The course belongs to the MA Programme Linguistic Diversity in the Digital Age
- study track: language technology
- modules: Studies in Language Technology (LDA-T3100), Essentials in Language Technology (LDA-TA500), Comprehensive specialization in Language Technology (LDA-TB500)
This is an obligatory course for students of the study track in language technology, and elective for the students of LDA-TA500 and LDA-TB500.
The course is available to students from other study tracks and degree programmes.

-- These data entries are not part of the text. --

/-- A request that is not accepted leaves the block as it is, but for its answer and its error. -/
theorem ctlReject_spec (s : State) (p : Path) (pg r off : Nat) :
    Rejects s (ctlReject s p pg r off) p pg r ∧ OnlyPage s (ctlReject s p pg r off) pg := by
  have hb := blk_setResp s p pg r
  have herr := errs_errSet (setResp s p pg r) pg (4096 * pg + off) (show errReject < 32 by decide)
  refine ⟨⟨?_, herr.set, ?_, ?_, ?_, fun h => (herr.regs h).trans (by rw [hb])⟩, onlyPage_trans (onlyPage_setResp s p pg r) herr.only⟩
  · refine (congrArg (tget? · (pathIx p)) (errSet_proj (·.resp) _ _ _ _ pg)).trans ?_
    rw [hb]
    exact tget?_tput_same _ _ _
  · exact herr.st.trans (by rw [hb])
  · exact (errSet_proj (·.owner) _ _ _ _ pg).trans (by rw [hb])
  · exact herr.staged.trans (by rw [hb])

/-! The end of a stop. -/

/-- Where the stop of a link ends, the link starts over: of its page a register (R385, R400); elsewhere nothing. -/
theorem onResume_spec (s : State) (hp : pageAt pg = some i) : (∃ r, blk (onResume s pg) pg = { blk s pg with regs := r }) ∧
    OnlyPage s (onResume s pg) pg ∧ (i.ty ≠ .fport → i.ty ≠ .nhl → onResume s pg = s) := by
  unfold onResume
  rw [hp]
  dsimp only
  by_cases hl : i.ty = .fport ∨ i.ty = .nhl
  · rw [if_pos (by simpa using hl)]
    unfold setLink setRegF setReg
    rw [pgPort_port hp hl]
    refine ⟨⟨_, blk_modBlk_same s pg _⟩, onlyPage_modBlk s pg _, fun h1 h2 => ?_⟩
    rcases hl with h | h <;> contradiction
  · rw [if_neg (by simpa using hl)]
    exact ⟨⟨_, rfl⟩, onlyPage_refl s pg, fun _ _ => rfl⟩

/-- A block whose stop ends in IDLE, with the registers it then has. -/
def resumed (s : State) (p : Path) (pg : Nat) (g : Blk → Blk) : State :=
  onResume (setResp (modBlk s pg (fun b => (g b).endStop.enter .idle)) p pg rsAccepted) pg

theorem resumed_spec (s : State) (p : Path) (hp : pageAt pg = some i) {g : Blk → Blk} (hst : ∀ b, (g b).st = b.st := by exact fun _ => rfl)
    (hq : ∀ b, (g b).seq = b.seq := by exact fun _ => rfl) :
    Accepts s (resumed s p pg g) p pg .idle none ∧ (blk (resumed s p pg g) pg).staged = [] ∧ OnlyPage s (resumed s p pg g) pg ∧
      (i.ty ≠ .fport → i.ty ≠ .nhl → (blk (resumed s p pg g) pg).regs = (g (blk s pg)).regs ∧ (resumed s p pg g).partE = s.partE) := by
  obtain ⟨⟨r, hb⟩, honly, hsame⟩ := onResume_spec (setResp (modBlk s pg (fun b => (g b).endStop.enter .idle)) p pg rsAccepted) hp
  change blk (resumed s p pg g) pg = _ at hb
  change OnlyPage _ (resumed s p pg g) pg at honly
  rw [blk_setResp, blk_modBlk_same] at hb
  refine ⟨?_, by rw [hb]; rfl, onlyPage_trans (onlyPage_trans (onlyPage_modBlk s pg _) (onlyPage_setResp _ p pg _)) honly, fun h1 h2 => ?_⟩
  · unfold Accepts
    rw [hb]
    exact ⟨tget?_tput_same _ _ _, rfl, hst _, congrArg (fun n => (n + 1) % 65536) (hq _), rfl⟩
  · have he : resumed s p pg g = _ := hsame h1 h2
    rw [he, blk_setResp, blk_modBlk_same]
    exact ⟨rfl, rfl⟩

theorem ctlStopped_owner (h : (blk s pg).st = .stopped) (ho : (blk s pg).owner = some p) : ctlStopped s p pg = none := by
  unfold ctlStopped
  simp [h, ho]

theorem ctlStopped_state (h : (blk s pg).st ≠ .stopped) : ctlStopped s p pg = some rsWrongState := by
  unfold ctlStopped
  simp [h]

theorem ctlStopped_other (h : (blk s pg).st = .stopped) (ho : (blk s pg).owner ≠ some p) : ctlStopped s p pg = some rsOwned := by
  unfold ctlStopped
  simp [h, ho]

theorem ctlRestart_refused {r : Nat} (h : ctlStopped s p pg = some r) : ctlRestart s p pg = ctlReject s p pg r 0x00C := by
  unfold ctlRestart
  rw [h]

theorem ctlDiscard_refused {r : Nat} (h : ctlStopped s p pg = some r) : ctlDiscard s p pg = ctlReject s p pg r 0x00C := by
  unfold ctlDiscard
  rw [h]

theorem ctlRestart_inconsistent {o : Nat} (h : ctlStopped s p pg = none) (hb : stagedBad s pg = some o) :
    ctlRestart s p pg = ctlReject s p pg rsInvalid o := by
  unfold ctlRestart
  rw [h, hb]

theorem ctlRestart_consistent (h : ctlStopped s p pg = none) (hb : stagedBad s pg = none) : ctlRestart s p pg = resumed s p pg Blk.apply := by
  unfold ctlRestart
  rw [h, hb]
  rfl

theorem ctlDiscard_taken (h : ctlStopped s p pg = none) : ctlDiscard s p pg = resumed s p pg id := by
  unfold ctlDiscard
  rw [h]
  rfl

/-- After RESTART a register holds its staged value where it has one. -/
theorem regW_applied {o : Nat} (hok : tabOk (blk s pg).staged = true) (hr : (blk t pg).regs = (blk s pg).apply.regs) (hE : t.partE = s.partE) :
    regW t pg o = (tget? (blk s pg).staged o).getD (regW s pg o) := by
  unfold regW
  rw [hr, hE]
  unfold Blk.apply
  rw [tget?_foldl_tput hok]
  cases tget? (blk s pg).staged o <;> rfl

Students are advised to take this course in year 1 (semester 2) or year 2 (semester 3). The course is offered once every year either during the spring term in period IV or during the autumn term in period I or II
After successfully completing the course, you will be able to
- explain common computational models of meaning representation
- describe the main principles of symbolic methods in connection with logic and compositional semantics
- describe the main principles of distributional semantics and representation learning in connection with vector space models
- discuss issues of non-compositionality and idiomatic expressions
- explain common methods for automatic word sense disambiguation, semantic role labeling, sentiment analysis and distributional representation learning.
- The course consists of lectures, lab sessions, tutorials and seminars.
- There may also be a final exam.
- Some sessions require student attendance.
- Semantics and pragmatics or equivalent (BA level)
- Programming for linguists or equivalent (BA level)
- Mathematics for linguists or equivalent (BA level)
- Machine learning for linguists or equivalent (BA level)
|Recommended optional studies
- Linguistics in the digital age (MA level)
- Computational Morphology (MA level)
- Computational Syntax (MA level)
The meaning of words and phrases can be modeled computationally from rather different perspectives. This course provides an overview of the field covering topics, such as:
- Meaning representations
- Symbolic, subsymbolic and analogical representations
- Lexical semantics, word senses, lexico-semantic relations (WordNet)
- Compositional semantics, semantics and logic, semantic roles
- Distributional semantics, vector-space models
- Non-compositionality, multiword/idiomatic expressions (rhetorical figures, metaphors, sentiment).
There is also hands-on experience with some relevant algorithms, for instance:
- Word-sense disambiguation
- Semantic role labeling
- Sentiment analysis
- Representation learning
- Word association and multiword expressions
|Study materials and literature
- Jurafsky, Daniel; Martin, James H.: Speech and language processing : an introduction to natural language processing, computational linguistics and speech recognition, Prentice Hall cop. 2009. 2nd ed (especially for symbolic representations and methods)
- Web material and material distributed on the course
|Activities and teaching methods in support of learning
- There are lectures, lab sessions and interactive seminars.
- The students work both individually and by exchanging ideas in larger groups.
- Exercises, instructions and additional course material are published on a web-based learning platform (Moodle).
|Assessment practices and criteria
Grading follows the standard scale 0 – 5.
The following aspects are taken into account in grading
- Performance in the exercises
- Performance in the seminar work
- Performance in the final exam
- Active participation during sessions.